Ms Iveson, on behalf of the judicial authority, informed the court at the outset of her submissions that the response received by the Crown Prosecution Service on the evening before the hearing was that the judicial authority could not say where the appellant would be held because, as a matter of the separation of powers in Portugal, a different authority was responsible for that matter.
Analysis:
Mr Bailin QC, on behalf of the appellant, submitted that the judge erred because, although there is no pilot judgment by the ECtHR or the CJEU in relation to conditions in Lisbon Prison, the evidence before the judge showed that there are substantial grounds for believing there is a real risk that the conditions of detention there would breach ECHR article 3 so that the strong presumption that EU member states will abide by obligations under the ECHR is rebutted. He submitted that this court, which must also address the issue, also has the additional evidence in the earlier reports by the CPT and the Portuguese Ombudsman in his capacity as NPM.
It is argued on behalf of the appellant that the evidence shows that between 2012 and 2016 there were four visits by independent monitors which concluded that conditions in Lisbon Prison’s basement cells were such that they would be considered as amounting to inhuman and degrading treatment and that the cumulative effect of the four reports shows that there is, now, a real risk of treatment that breaches article 3 which suffices to rebut the presumption. Mr Bailin referred in particular to the fact that the recommendations either to close or substantially renovate the basement cells had not been heeded and that the steps which had been taken, by the provision of light bulbs, blankets and some painting, showed that there was no substantial difference from the conditions found by the CPT in their visits in 2012 and 2013.

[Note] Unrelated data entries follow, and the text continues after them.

-- ==== Sys2Proof/Machine/Ops.lean ====
section
/-! DEFINITION. What instructions share: taking an exception and returning from one, frozen ports, issue with its
draw, blocking (R46, R108, R135, R137, R293, R314–R318, R332–R336). -/

namespace Sys2Proof.Machine

open Sys2Proof

/-- The outcome of a step of this machine. -/
abbrev Out := Host.Outcome State Fault Refusal

/-- Change one Bureau. -/
def State.updBureau (s : State) (d : Nat) (f : Bureau → Bureau) : State :=
  s.updDie d fun x => { x with bureau := f x.bureau }

def Bureau.x (b : Bureau) (i : Reg) : Word := readReg b.regs i
def Bureau.setX (b : Bureau) (i : Reg) (v : Word) : Bureau := { b with regs := writeReg b.regs i v }

/-- The Bureau's instruction is complete. -/
def Bureau.advance (b : Bureau) (n : Nat) : Bureau := { b with pc := b.pc + BitVec.ofNat 64 n }

/-! ### Exceptions -/

/-- Trap entry on a Bureau (R333). `sync` tells a synchronous trap from an interrupt; the pc is the trapping
instruction's, or the next one's for an interrupt. -/
def Bureau.enter (b : Bureau) (code : BitVec 8) (val : Word) (sync : Bool) : Bureau :=
  { b with
    dt := b.dt || (sync && b.intrap)
    tpc := b.pc
    code := code
    val := val
    pie := b.ie
    ie := false
    intrap := true
    waiting := false
    pc := b.vec.setWidth 64 &&& ~~~(3 : Word) }

/-- Return from a trap on a Bureau (R336). -/
def Bureau.eret (b : Bureau) : Bureau := { b with ie := b.pie, intrap := false, pc := b.tpc }

/-- Take an exception. On a Bureau its trap entry follows (R333) with VAL `val`. A task ends FAULTED with the trap
code, `sub` in bytes 20–23 of its completion record and `addr` in bytes 24–31 (R315). -/
def State.takeTrap (s : State) (a : Agent) (code : Trap) (sub addr val : Nat) : State × List Job :=
  match a with
  | .bureau d => (s.updBureau d fun b => b.enter (BitVec.ofNat 8 code.code) (BitVec.ofNat 64 val) true, [])
  | .thread h =>
    match s.task? h with
    | none => (s, [])
    | some t => s.retire { t with gate := .stopped } .faulted code 0 0 sub addr

/-- A task's instruction traps at its own address. -/
def State.trapAt (s : State) (t : Task) (code : Trap) (sub : Nat) : State × List Job :=
  s.takeTrap (.thread t.handle) code sub t.pc.toNat 0

/-- A read set would overflow: the task is re-queued as irrevocable (R293). -/
def State.overflow (s : State) (t : Task) : State × List Job := (s.requeue t t.rerun true false, [])

/-! ### Frozen ports (R316–R318) -/

/-- Whether a port is frozen. -/
def Task.isFrozen (t : Task) (kind place part : Nat) : Bool :=
  t.frozen.any fun f => f.kind == kind && f.place == place && f.part == part

/-- Freeze a port: a fault record is written and the port waits for a resolver (R316). -/
def State.freeze (s : State) (t : Task) (f : Frozen) : State :=
  if t.isFrozen f.kind f.place f.part then s.putTask t
  else
    let (s, f) := s.record t f
    s.putTask { t with frozen := t.frozen ++ [f] }

/-- The control thread is frozen: at a fetch, a load or store, a frame read or its own read of a channel
table. -/
def Task.threadFrozen (t : Task) : Bool := t.frozen.any fun f => f.part == 0 && (f.kind ≤ 1 || f.kind == 5 || f.kind == 7)

/-- The control thread freezes in an instruction, at an address. -/
def State.freezeThread (s : State) (t : Task) (i : Instr) (kind va access : Nat) : State :=
  s.freeze (if t.paid then t else { t with wait := some i })
    { kind := kind, place := 0, part := 0, va := BitVec.ofNat 64 va, counter := 0, access := access, addr := t.pc,
      record := none }

/-- How an instruction of the thread ends when its access fails: a miss freezes the thread, a read set that would
overflow ends speculation, a full Cupboard makes it wait, and the rest traps (R130, R145–R147, R293). -/
def State.threadErr (s : State) (t : Task) (i : Instr) (access : Nat) (e : ViewErr) : State × List Job :=
  match e with
  | .acc .miss va => (s.freezeThread (t.block i) i 1 va access, [])
  | .acc x _ => s.trapAt t x.trap 0
  | .overflow => s.overflow t
  | .full => s.trapAt t .cupboardFull 0
  | .trap c => s.trapAt t c 0
  | .space k n => (s.putTask ((t.block i).awaitSpace threadPort k n), [])

/-! ### Issue (R46, R104, R108, R135, R137) -/

/-- An instruction issues on a task's thread. Nothing happens while the task is not yet started, its gate is not
RUNNING, its thread is frozen, or it is blocked in another instruction. A trap at issue draws nothing (R46); an issue
draw that the account does not cover is refused (R108); a blocked instruction goes on without a draw. -/
def State.issueThread (s : State) (h : Word) (i : Instr) (draw : Nat) (kind : CmdKind)
    (pre : Task → Option (Trap × Nat)) (units : State → Task → List (Nat × Nat))
    (body : State → Task → State × List Job) : Out :=
  match s.task? h with
  | none => .fault .noAgent
  | some t =>
    if !t.ready || t.gate != .running || t.threadFrozen then .next s
    else if t.wait.isSome && t.wait != some i then .next s
    else if t.paid then .next (finish (body s t))
    else match pre t with
      | some (tr, sub) => .next (finish (s.trapAt t tr sub))
      | none =>
        if t.account < draw then
          .next (finish (s.refuse t { kind := kind, addr := t.pc, issue := draw, issued := false, runs := units s t,
                                      done := 0, instr := some i }))
        else
          let (s, t) := s.debit t draw
          let t := { t with wait := none, exempt := t.exempt - 1 }
          .next (finish (body (s.putTask t) t))

/-- An instruction issues on a Bureau, which draws nothing and does nothing while it waits in `wfi`, or for a write of HOME_SLICE to
complete (R137, R199, R336). -/
def State.issueBureau (s : State) (d : Nat) (body : State → Bureau → State × List Job) : Out :=
  match s.die? d with
  | none => .fault .noAgent
  | some x => if x.bureau.waiting || x.bureau.homeWait.isSome then .next s else .next (finish (body s x.bureau))

/-- An instruction that both modes have: `bur` on the Bureau, `thr` in a task. -/
def issueBoth (i : Instr) (draw : Nat) (pre : Task → Option (Trap × Nat))
    (bur : State → Nat → Bureau → State × List Job) (thr : State → Task → State × List Job) (s : State) : Out :=
  match s.current with
  | .bureau d => s.issueBureau d fun s b => bur s d b
  | .thread h => s.issueThread h i draw .instr pre (fun _ _ => []) thr

/-- No trap at issue. -/
def noTrap (_ : Task) : Option (Trap × Nat) := none

/-- An instruction of a group that only tasks have: on the Bureau it traps ILLEGAL_OP (R137). -/
def issueTask (i : Instr) (draw : Nat) (pre : Task → Option (Trap × Nat)) (thr : State → Task → State × List Job)
    (s : State) : Out :=
  issueBoth i draw pre (fun s d _ => s.takeTrap (.bureau d) .illegalOp 0 0 0) thr s

/-- A metered command of a task (R108): `units` gives its runs of units, for the report of a refused issue. -/
def issueCmd (i : Instr) (draw : Nat) (kind : CmdKind) (pre : Task → Option (Trap × Nat))
    (units : State → Task → List (Nat × Nat)) (thr : State → Task → State × List Job) (s : State) : Out :=
  match s.current with
  | .bureau d => s.issueBureau d fun s _ => s.takeTrap (.bureau d) .illegalOp 0 0 0
  | .thread h => s.issueThread h i draw kind pre units thr

/-- An instruction that computes one register from registers and moves on by `len` bytes. -/
def issueScalar (i : Instr) (len : Nat) (d : Reg) (f : (Reg → Word) → Word) (s : State) : Out :=
  issueBoth i 1 noTrap
    (fun s k b => (s.updBureau k fun _ => (b.setX d (f b.x)).advance len, []))
    (fun s t => (s.putTask ((t.setX d (f t.x)).advance len), [])) s

/-- A task-only instruction that completes at once with a change of the task. -/
def issueSimple (i : Instr) (f : Task → Task) (s : State) : Out :=
  issueTask i 1 noTrap (fun s t => (s.putTask ((f t).advance 4), [])) s

/-- A step of another agent on a task: nothing when the task is not there. -/
def State.onTask (s : State) (h : Word) (f : State → Task → State × List Job) : Out :=
  match s.task? h with
  | none => .next s
  | some t => .next (finish (f s t))

/-- A step on a die: nothing when there is no such die. -/
def State.onDie (s : State) (d : Nat) (f : State → Die → State × List Job) : Out :=
  match s.die? d with
  | none => .next s
  | some x => .next (finish (f s x))

/-- A task whose gate lets granted work run: RUNNING, SHORT or HOLD, and its image in force (R101, R111). -/
def Task.works (t : Task) : Bool := t.gate != .stopped

/-- Progress in a gang: the hang monitor's count starts again (R319). -/
def State.fired (s : State) (t : Task) : State := s.putTask { t with hangCount := 0 }

/-- A fault raised by outstanding work of a task (R315). -/
def State.taskFault (s : State) (t : Task) (code : Trap) (sub addr : Nat) : State × List Job :=
  (s.putTask t).takeTrap (.thread t.handle) code sub addr 0

end Sys2Proof.Machine
end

Mr Bailin also relied on the contents of the report of the friendly settlement in the case of Eugen Bokar, one of the applicants in Bokar and Dragan v Portugal (Application Nos. 52909/15 and 56503/15), who had been detained in Lisbon Prison from 15 March 2012 until 2 July 2015 in conditions which Mr Bailin submitted were materially similar to those described by the CPT and the Portuguese Ombudsman. The settlement was made after the application had been declared admissible and it was therefore considered by the court under rule 62. Mr Bailin submitted that the settlement agreement is clear evidence that the Portuguese authorities have paid compensation rather than submit to judgment on whether the conditions under which Mr Bokar was detained in Lisbon Prison violated article 3 of the ECHR.
He also relied on the decisions of the Amsterdam District Court which initiated the Aranyosi procedure against Portugal with respect to Lisbon Prison and has postponed decisions upon requests for extradition pending additional information from the Portuguese authorities as to the prison in which the persons whose extradition were being sought would be held following their extradition.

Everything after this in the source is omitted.